Semi-Daily Journal Archive

The Blogspot archive of the weblog of J. Bradford DeLong, Professor of Economics and Chair of the PEIS major at U.C. Berkeley, a Research Associate of the National Bureau of Economic Research, and former Deputy Assistant Secretary of the U.S. Treasury.

Monday, November 27, 2006

Looking Forward to the Real-Side Adjustments When the Dollar Declines

Menzie Chinn from last August on how manufacturing matters:

Econbrowser: Does Manufacturing Matter?
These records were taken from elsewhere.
-- ==== Sys2Proof/Machine/FloatCore.lean ====
section
/-!
DEFINITION. Floating-point formats, exact values and the one rounding of every result
(spec/11_arithmetic.md R292 to R304, R310, R311; spec/12_isa_formats.md R327).
-/
namespace Sys2Proof

/-- Bits of a format (Table 11.1; R295 for the integers). -/
def Fmt.width : Fmt → Nat
  | .f64 | .s64 | .z64 => 64
  | .f32 | .s32 | .z32 => 32
  | .f16 | .bf16 => 16
  | .e4m3 | .e5m2 | .e8m0 | .s8 => 8
  | .e2m3 | .e3m2 => 6
  | .e2m1 => 4

/-- Mantissa width w (Table 11.1). -/
def Fmt.man : Fmt → Nat
  | .f64 => 52 | .f32 => 23 | .f16 => 10 | .bf16 => 7 | .e4m3 => 3 | .e5m2 => 2 | .e2m3 => 3 | .e3m2 => 2 | .e2m1 => 1
  | _ => 0

/-- Exponent bias (Table 11.1). -/
def Fmt.bias : Fmt → Nat
  | .f64 => 1023 | .f32 => 127 | .f16 => 15 | .bf16 => 127 | .e4m3 => 7 | .e5m2 => 15 | .e2m3 => 1 | .e3m2 => 3 | .e2m1 => 1
  | _ => 127

/-- Exponent of the largest binade (Table 11.1). -/
def Fmt.emax : Fmt → Nat
  | .f64 => 1023 | .f32 => 127 | .f16 => 15 | .bf16 => 127 | .e4m3 => 8 | .e5m2 => 15 | .e2m3 => 2 | .e3m2 => 4 | .e2m1 => 2
  | _ => 127

/-- Does the format have infinities (Table 11.2)? -/
def Fmt.hasInf : Fmt → Bool
  | .f64 | .f32 | .f16 | .bf16 | .e5m2 => true
  | _ => false

/-- Does the format have NaNs (R293)? -/
def Fmt.hasNan : Fmt → Bool
  | .e2m3 | .e3m2 | .e2m1 => false
  | _ => true

/-- The code of +∞: the exponent field all ones (Table 11.2). -/
def Fmt.infCode (f : Fmt) : Nat := 2 ^ (f.width - 1) - 2 ^ f.man

/-- The code of the largest finite value (Tables 11.1 and 11.2). -/
def Fmt.maxCode (f : Fmt) : Nat :=
  if f.hasInf then f.infCode - 1 else if f.hasNan then 2 ^ (f.width - 1) - 2 else 2 ^ (f.width - 1) - 1

/-- The default quiet NaN (Table 11.2); 0 for the formats without one, as conversions give it (Table 11.10). -/
def Fmt.quietNan (f : Fmt) : Nat :=
  if f.hasInf then f.infCode + 2 ^ (f.man - 1) else if f.hasNan then 2 ^ (f.width - 1) - 1 else 0

/-- The weight of the last place of the subnormal grid, as a power of two (R292). -/
def Fmt.qmin (f : Fmt) : Int := 1 - (f.bias : Int) - f.man

/-- The float format of a float type. -/
def FType.fmt : FType → Fmt
  | .f32 => .f32 | .f64 => .f64 | .f16 => .f16 | .bf16 => .bf16

/-- The float format of `fdiv` and `fsqrt`. -/
def FType2.fmt : FType2 → Fmt
  | .f32 => .f32 | .f64 => .f64

/-- The element format of the packed dot. -/
def HType.fmt : HType → Fmt
  | .f16 => .f16 | .bf16 => .bf16

/-- The source format of `cvtmx` and `kvapp`. -/
def MxSrc.fmt : MxSrc → Fmt
  | .f32 => .f32 | .bf16 => .bf16

/-- The element format of a scale group. -/
def MxElem.fmt : MxElem → Fmt
  | .e4m3 => .e4m3 | .e5m2 => .e5m2 | .e2m3 => .e2m3 | .e3m2 => .e3m2 | .e2m1 => .e2m1

end Sys2Proof

namespace Sys2Proof.Machine

/-- What a floating-point operand stands for: (−1)^neg × m × 2^e where finite (R292, R293). -/
inductive Val where
  | nan (signalling : Bool)
  | inf (neg : Bool)
  | fin (neg : Bool) (m : Nat) (e : Int)
  deriving DecidableEq, Repr

/-- A format's low bits of a token. -/
def low (f : Fmt) (x : W64) : Nat := x.toNat % 2 ^ f.width

/-- The sign bit of a code. -/
def signOf (f : Fmt) (n : Nat) : Bool := n / 2 ^ (f.width - 1) % 2 = 1

/-- The code without its sign. -/
def magOf (f : Fmt) (n : Nat) : Nat := n % 2 ^ (f.width - 1)

/-- A code with a sign put on it. -/
def withSign (f : Fmt) (neg : Bool) (mag : Nat) : Nat := if neg then 2 ^ (f.width - 1) + mag else mag

/-- The value of a code (R292, R293). -/
def readFloat (f : Fmt) (n : Nat) : Val :=
  let mag := magOf f n
  let e := mag / 2 ^ f.man
  let m := mag % 2 ^ f.man
  if f.hasInf && mag = f.infCode then .inf (signOf f n)
  else if f.hasInf && f.infCode < mag then .nan (m / 2 ^ (f.man - 1) = 0)
  else if !f.hasInf && f.hasNan && f.maxCode < mag then .nan false
  else if e = 0 then .fin (signOf f n) m f.qmin
  else .fin (signOf f n) (2 ^ f.man + m) (f.qmin + e - 1)

/-- Is the code a subnormal? -/
def isSubnormal (f : Fmt) (n : Nat) : Bool := magOf f n / 2 ^ f.man = 0 && magOf f n ≠ 0

/-- An operand as read: under `.ftz` a subnormal is a zero of its own sign (R299). -/
def flushed (f : Fmt) (ftz : Bool) (n : Nat) : Nat := if ftz && isSubnormal f n then withSign f (signOf f n) 0 else n

/-- Rounding modes (Table 11.7); stochastic rounding carries its 32 random bits (R301). -/
inductive Rounding where
  | rne | rz | rup | rdn
  | rs (r : W32)
  deriving DecidableEq, Repr

/-- An exact magnitude with its sign: m × 2^e, or with `sticky` a value strictly between it and (m + 1) × 2^e. -/
structure Exact where
  neg : Bool
  m : Nat
  e : Int
  sticky : Bool
  deriving DecidableEq, Repr

/-- An exact result: NaN, an infinity, or a number (R300). -/
inductive Ideal where
  | nan
  | inf (neg : Bool)
  | num (x : Exact)
  deriving DecidableEq, Repr

/-- Does a magnitude between grid points go up? `lo` is the lower point, `rem` / 2^sh the fraction (Table 11.7, R301). -/
def Rounding.up (r : Rounding) (neg : Bool) (lo rem sh : Nat) (sticky : Bool) : Bool :=
  let inexact : Bool := rem ≠ 0 || sticky
  match r with
  | .rne => decide (2 ^ sh < 2 * rem) || (decide (2 * rem = 2 ^ sh) && (sticky || lo % 2 = 1))
  | .rz => false
  | .rup => inexact && !neg
  | .rdn => inexact && neg
  | .rs b => inexact && decide (2 ^ 32 ≤ rem * 2 ^ 32 / 2 ^ sh + b.toNat)

/-- Rounds a magnitude to a multiple of 2^q: the multiple, and whether it differs from the exact value. -/
def Exact.onGrid (x : Exact) (r : Rounding) (q : Int) : Nat × Bool :=
  if q ≤ x.e then (x.m * 2 ^ (x.e - q).toNat, x.sticky)
  else
    let sh := (q - x.e).toNat
    let lo := x.m / 2 ^ sh
    let rem := x.m % 2 ^ sh
    (if r.up x.neg lo rem sh x.sticky then lo + 1 else lo, rem ≠ 0 || x.sticky)

/-- The result of an overflow (R297, Table 11.8). -/
def overflowCode (f : Fmt) (r : Rounding) (sat neg : Bool) : Nat :=
  let inf := f.hasInf && !sat &&
    match r with
    | .rne | .rs _ => true
    | .rz => false
    | .rup => !neg
    | .rdn => neg
  withSign f neg (if inf then f.infCode else f.maxCode)

/-- Rounds an exact number once to a format, with the flags of Table 11.9 (R296 to R298). -/
def Exact.round (x : Exact) (f : Fmt) (r : Rounding) (sat : Bool) : Nat × FlagSet :=
  if x.m = 0 && !x.sticky then (withSign f x.neg 0, 0)
  else
    let free : Int := (bitLen x.m : Int) + x.e - (f.man + 1)
    let q := max free f.qmin
    let g := x.onGrid r q
    let code := g.1 + (q - f.qmin).toNat * 2 ^ f.man
    if f.maxCode < code then (overflowCode f r sat x.neg, flagOverflow ||| flagInexact)
    else
      let t := x.onGrid r free
      let tiny : Bool := free < f.qmin && decide (t.1 * 2 ^ (free - f.qmin + 2100).toNat < 2 ^ (f.man + 2100))
      (withSign f x.neg code, flagIf g.2 flagInexact ||| flagIf (tiny && g.2) flagUnderflow)

/-- The random bits of stochastic rounding (R301). -/
def srbits (lfsr : W32) (l k : Nat) (pc x : W64) : W32 :=
  let z := mix64 (zext lfsr ^^^ (BitVec.ofNat 64 l <<< 32) ^^^ (BitVec.ofNat 64 k <<< 37) ^^^ (zext (pc.extractLsb' 4 20) <<< 42))
  lo32 (mix64 (z ^^^ x))

/-- One step of the stochastic-rounding register (R301). -/
def lfsrStep (v : W32) : W32 := (v >>> 1) ^^^ (if v.getLsbD 0 then 0x80200003 else 0)

/-- Writes an exact result in a format: the default quiet NaN, an infinity, or the rounded number, with `.ftz`
(R297, R299, R300). -/
def Ideal.write (v : Ideal) (f : Fmt) (r : Rounding) (ftz : Bool) (fl : FlagSet) : W64 × FlagSet :=
  match v with
  | .nan => (BitVec.ofNat 64 f.quietNan, fl)
  | .inf neg => (BitVec.ofNat 64 (withSign f neg f.infCode), fl)
  | .num x =>
    let o := x.round f r false
    if ftz && isSubnormal f o.1 then
      (BitVec.ofNat 64 (withSign f (signOf f o.1) 0), fl ||| o.2 ||| flagUnderflow ||| flagInexact)
    else (BitVec.ofNat 64 o.1, fl ||| o.2)

/-- Is a value a signalling NaN? -/
def Val.signals : Val → Bool
  | .nan b => b
  | _ => false

/-- Is a value a NaN? -/
def Val.isNan : Val → Bool
  | .nan _ => true
  | _ => false

/-- The sign of a value that is no NaN. -/
def Val.neg : Val → Bool
  | .nan _ => false
  | .inf n => n
  | .fin n _ _ => n

/-- Is a value a zero of either sign? -/
def Val.isZero : Val → Bool
  | .fin _ m _ => m = 0
  | _ => false

/-- Is a value finite? -/
def Val.isFinite : Val → Bool
  | .fin _ _ _ => true
  | _ => false

/-- A finite value as an exact number. -/
def Val.ideal : Val → Ideal
  | .nan _ => .nan
  | .inf n => .inf n
  | .fin n m e => .num ⟨n, m, e, false⟩

/-- The value with its sign turned. -/
def Val.flip : Val → Val
  | .nan b => .nan b
  | .inf n => .inf !n
  | .fin n m e => .fin (!n) m e

/-- The invalid flag where an operand is a signalling NaN (Table 11.9). -/
def signalling (vs : List Val) : FlagSet := flagIf (vs.any Val.signals) flagInvalid

/-- The exact product; 0 × ∞ is an invalid NaN (R371). -/
def mulVal (a b : Val) : Val × FlagSet :=
  let neg := a.neg != b.neg
  match a, b with
  | .nan _, _ => (.nan false, 0)
  | _, .nan _ => (.nan false, 0)
  | .inf _, .inf _ => (.inf neg, 0)
  | .inf _, .fin _ m _ => if m = 0 then (.nan false, flagInvalid) else (.inf neg, 0)
  | .fin _ m _, .inf _ => if m = 0 then (.nan false, flagInvalid) else (.inf neg, 0)
  | .fin _ m e, .fin _ n k => (.fin neg (m * n) (e + k), 0)

/-- The smallest exponent of the finite non-zero values of a list. -/
def minExp (vs : List Val) : Int :=
  (vs.filterMap fun v => match v with | .fin _ m e => if m = 0 then none else some e | _ => none).foldl
    (fun (a : Option Int) e => match a with | none => some e | some b => some (min b e)) none |>.getD 0

/-- A finite value in units of 2^e, for an e not above its own exponent. -/
def Val.scaled (v : Val) (e : Int) : Int :=
  match v with
  | .fin n m k => if m = 0 then 0 else if n then -((m * 2 ^ (k - e).toNat : Nat) : Int) else ((m * 2 ^ (k - e).toNat : Nat) : Int)
  | _ => 0

/-- The exact sum of a list of terms (R311, R371): NaN, an infinity, or the number; `zeroNeg` is the sign of an exact
zero. Infinite terms of both signs are an invalid NaN. -/
def sumVals (vs : List Val) (zeroNeg : Bool) : Ideal × FlagSet :=
  let pos := vs.any fun v => v = .inf false
  let neg := vs.any fun v => v = .inf true
  if pos && neg then (.nan, flagInvalid)
  else if vs.any Val.isNan then (.nan, 0)
  else if pos then (.inf false, 0)
  else if neg then (.inf true, 0)
  else
    let e := minExp vs
    let t := vs.foldl (fun (a : Int) v => a + v.scaled e) 0
    if t = 0 then (.num ⟨zeroNeg, 0, 0, false⟩, 0) else (.num ⟨t < 0, t.natAbs, e, false⟩, 0)

/-- The sign of an exact zero sum of two terms (R371). -/
def zeroSign (r : Rounding) (a b : Val) : Bool :=
  if a.isZero && b.isZero && a.neg = b.neg then a.neg else decide (r = .rdn)

/-- The integer square root, bit by bit from bit `k - 1`. -/
def isqrt (n k : Nat) : Nat :=
  (List.range k).foldl (fun r i => let t := r + 2 ^ (k - 1 - i); if t * t ≤ n then t else r) 0

/-- The exact quotient of magnitudes, to more bits than any format holds. -/
def divExact (neg : Bool) (m : Nat) (e : Int) (n : Nat) (k : Int) : Exact :=
  let up := bitLen n + 64
  let a := m * 2 ^ up
  ⟨neg, a / n, e - k - up, a % n ≠ 0⟩

/-- The exact square root of m × 2^e, to more bits than any format holds. -/
def sqrtExact (m : Nat) (e : Int) : Exact :=
  let odd := e % 2 = 1
  let n := (if odd then 2 * m else m) * 2 ^ 128
  let h := (if odd then e - 1 else e) / 2
  let r := isqrt n 128
  ⟨false, r, h - 64, r * r ≠ n⟩

/-- The exponent of a finite non-zero magnitude's leading bit. -/
def Exact.log2 (x : Exact) : Int := (bitLen x.m : Int) - 1 + x.e

end Sys2Proof.Machine
end

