-- ==== Sys2Proof/Machine/Memory.lean ====
section
/-!
DEFINITION. The memory system: address windows (spec/08_memory_hierarchy.md R200, R201), translation
(spec/04_host_interface.md R100 to R103), the places writes are performed and when they arrive on each die
(spec/09_memory_model.md R229 to R238), the first-level cache (R205, R206) and the stash (R211 to R216).
-/
namespace Sys2Proof

/-- Ranks of the scopes, narrowest first (R9). -/
def Scope.rank : Scope → Nat
  | .wrp => 0 | .cor => 1 | .cls => 2 | .die => 3 | .pkg => 4 | .pod => 5 | .sys => 6

/-- Where a load is performed (Table 15.2). -/
inductive LoadAt where
  | l1 | l2 | home
  deriving DecidableEq, Repr

/-- Where an acquire load is performed, by its scope (R224). -/
def Scope.loadAt : Scope → LoadAt
  | .wrp | .cor => .l1
  | .cls | .die => .l2
  | _ => .home

end Sys2Proof

namespace Sys2Proof.Machine

/-- Kinds of access that `access` checks (Table 12.10). -/
inductive AKind where
  | read | write | fetch | atomic
  deriving DecidableEq, Repr

/-- Does the access need write permission? -/
def AKind.writes : AKind → Bool
  | .write | .atomic => true
  | _ => false

/-- What a check answers: the places, a fault with its address, an absent page, or a wait for an ATS completion. -/
inductive Res (α : Type) where
  | ok (v : α)
  | bad (c : Cause) (a : W64)
  | absent (page : Nat)
  | wait
  deriving DecidableEq, Repr

/-- Goes on with the answer of a check that passed. -/
def Res.bind {α β : Type} (r : Res α) (f : α → Res β) : Res β :=
  match r with
  | .ok v => f v
  | .bad c a => .bad c a
  | .absent p => .absent p
  | .wait => .wait

/-- First byte of the scratch window (Table 8.2). -/
def scratchBase : Nat := 0xffffff0000000000
/-- First byte of the cluster scratch window (Table 8.2). -/
def clusterBase : Nat := 0xffffff0000800000

/-- The address windows of Table 8.2. -/
inductive AddrWindow where
  | global | scratch | cluster
  deriving DecidableEq, Repr

/-- The window of an address (R200). -/
def windowOf (a : Nat) : AddrWindow :=
  if scratchBase ≤ a ∧ a < clusterBase then .scratch
  else if clusterBase ≤ a ∧ a < clusterBase + 0x400000 then .cluster
  else .global

/-- Bits [63:48] all equal bit 47 (R100). -/
def canonical (a : Nat) : Bool := a < 2 ^ 47 || (2 ^ 64 - 2 ^ 47 ≤ a && a < 2 ^ 64)

/-- Home die of a physical address (Table 8.4). -/
def homeDie (phys : Nat) : Nat := phys / 2 ^ 38 % 4

/-- Stack of a physical address (Table 8.4). -/
def stackOf (phys : Nat) : Nat := phys / 2 ^ 36 % 16

/-- Home slice of a physical address (R204). -/
def homeSlice (phys : Nat) : Nat :=
  Nat.xor (Nat.xor (bits phys 9 6) (bits phys 13 10)) (Nat.xor (bits phys 17 14) (bits phys 21 18))

/-- The physical line of an address. -/
def lineOf (phys : Nat) : Nat := phys / 64 * 64

/-- Bytes of each stack's undo region (R203). -/
def State.undoBytes (s : State) : Nat :=
  (2 ^ 36 * s.calends.fraction + 1000 * 2 ^ 21 - 1) / (1000 * 2 ^ 21) * 2 ^ 21

/-- Lines that the undo region of a stack holds (R67). -/
def State.undoLines (s : State) (stack : Nat) : List UndoLine := s.calends.lines.filter fun u => u.stack = stack

/-- Is the undo region of a stack full (R68)? -/
def State.undoFull (s : State) (stack : Nat) : Bool := decide (s.undoBytes ≤ 64 * (s.undoLines stack).length)

/-- First writes stop waiting for a region that has room again (R68). -/
def State.settleWaits (s : State) : State :=
  { s with calends := { s.calends with waits := s.calends.waits.filter fun x => s.undoFull x.2.1 } }

/-- May a leaf's frame lie there (R203)? -/
def State.frameOk (s : State) (phys : Nat) : Bool :=
  phys < Config.hbmBytes && phys % 2 ^ 36 < 2 ^ 36 - s.undoBytes

/-- A table entry in HBM: entry `idx` of the table at a physical address. -/
def State.tableEntry (s : State) (table idx : Nat) : Nat := leNat (getBytes s.hbm (table + 8 * idx) 8)

/-- What a table walk meets (R100, R101): a leaf entry with its own address and the physical address of the 4 KiB page, an
absent page (with `PIN`), or a malformed entry. -/
inductive Walk where
  | leaf (entry entryAddr phys : Nat)
  | absent (pin : Bool)
  | malformed
  deriving DecidableEq, Repr

/-- Bits [51:12] of an entry, in place. -/
def entryFrame (e : Nat) : Nat := bits e 51 12 * 4096

/-- Does the entry have the attribute bit? -/
def entryBit (e i : Nat) : Bool := e / 2 ^ i % 2 = 1

/-- The sixteen entries of a `C64` group agree in attributes and hold consecutive frames (R101). -/
def State.c64Ok (s : State) (table idx : Nat) : Bool :=
  let first := s.tableEntry table (idx / 16 * 16)
  (List.range 16).all fun i =>
    let e := s.tableEntry table (idx / 16 * 16 + i)
    e % 4096 = first % 4096 && e / 2 ^ 60 = 0 && (entryBit first 8 || entryFrame e = entryFrame first + 4096 * i)

/-- Walks the tables for 4 KiB page `page` from the table of `level` down (R100, R101). -/
def State.walk (s : State) : Nat → Nat → Nat → Walk
  | 0, _, _ => .malformed
  | below + 1, table, page =>
    let idx := page / 2 ^ (9 * below) % 512
    let e := s.tableEntry table idx
    if Config.hbmBytes ≤ table then .malformed
    else if !entryBit e 0 then .absent (entryBit e 10)
    else if e / 2 ^ 60 ≠ 0 then .malformed
    else if entryBit e 3 then
      let size := 2 ^ (9 * below)
      let phys := entryFrame e / (4096 * size) * (4096 * size) + page % size * 4096
      if below = 3 then .malformed
      else if below = 0 && entryBit e 4 && !s.c64Ok table idx then .malformed
      else if !entryBit e 8 && !s.frameOk phys then .malformed
      else if entryBit e 11 && !entryBit e 8 &&
          !(List.range 4).all (fun d => s.frameOk (setBits phys 39 38 d)) then .malformed
      else .leaf e (table + 8 * idx) phys
    else if below = 0 then .malformed
    else s.walk below (entryFrame e) page

/-- The attributes of a leaf entry (Table 4.15). -/
def entryAttr (e : Nat) : PageAttr where
  w := entryBit e 1
  x := entryBit e 2
  exact := entryBit e 5
  memside := entryBit e 6
  kv := entryBit e 7
  pin := entryBit e 10
  repl := entryBit e 11

/-- A translated 4 KiB page: its base in HBM, or on a host. -/
inductive PageBase where
  | dev (base : Nat) (attr : PageAttr)
  | host (port : Bool) (base : Nat) (attr : PageAttr)
  deriving DecidableEq, Repr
An Update: Here's the policy implication: If one needs to get the trade deficit to GDP deficit down from the 6 percentage points recorded in 2006q2 to say 2 percentage points, the implied 4 percentage points of adjustment will have to take place over either 12 or 39.5 percentage points worth of value added (in the tradeables sector).

We had better hope that the tradable share of GDP is closer to the 39.5 ppts., or that there is going to be a lot of labor that will be freed up from construction and nontradable services that can easily be reallocated to manufacturing, mining and tradable services with relatively low adjustment costs (realtors as computer code-writers!). The adjustment will be harder if rest-of-world demand (knzn's hope for defense against a recession) doesn't pick up the slack of declining US absorption.

In other words, those who said we should import and borrow as much as possible while prices of imports and interest rates were low were implicitly assuming the adjustment costs of reallocating resources across sectors were also low. Time will tell if they were right.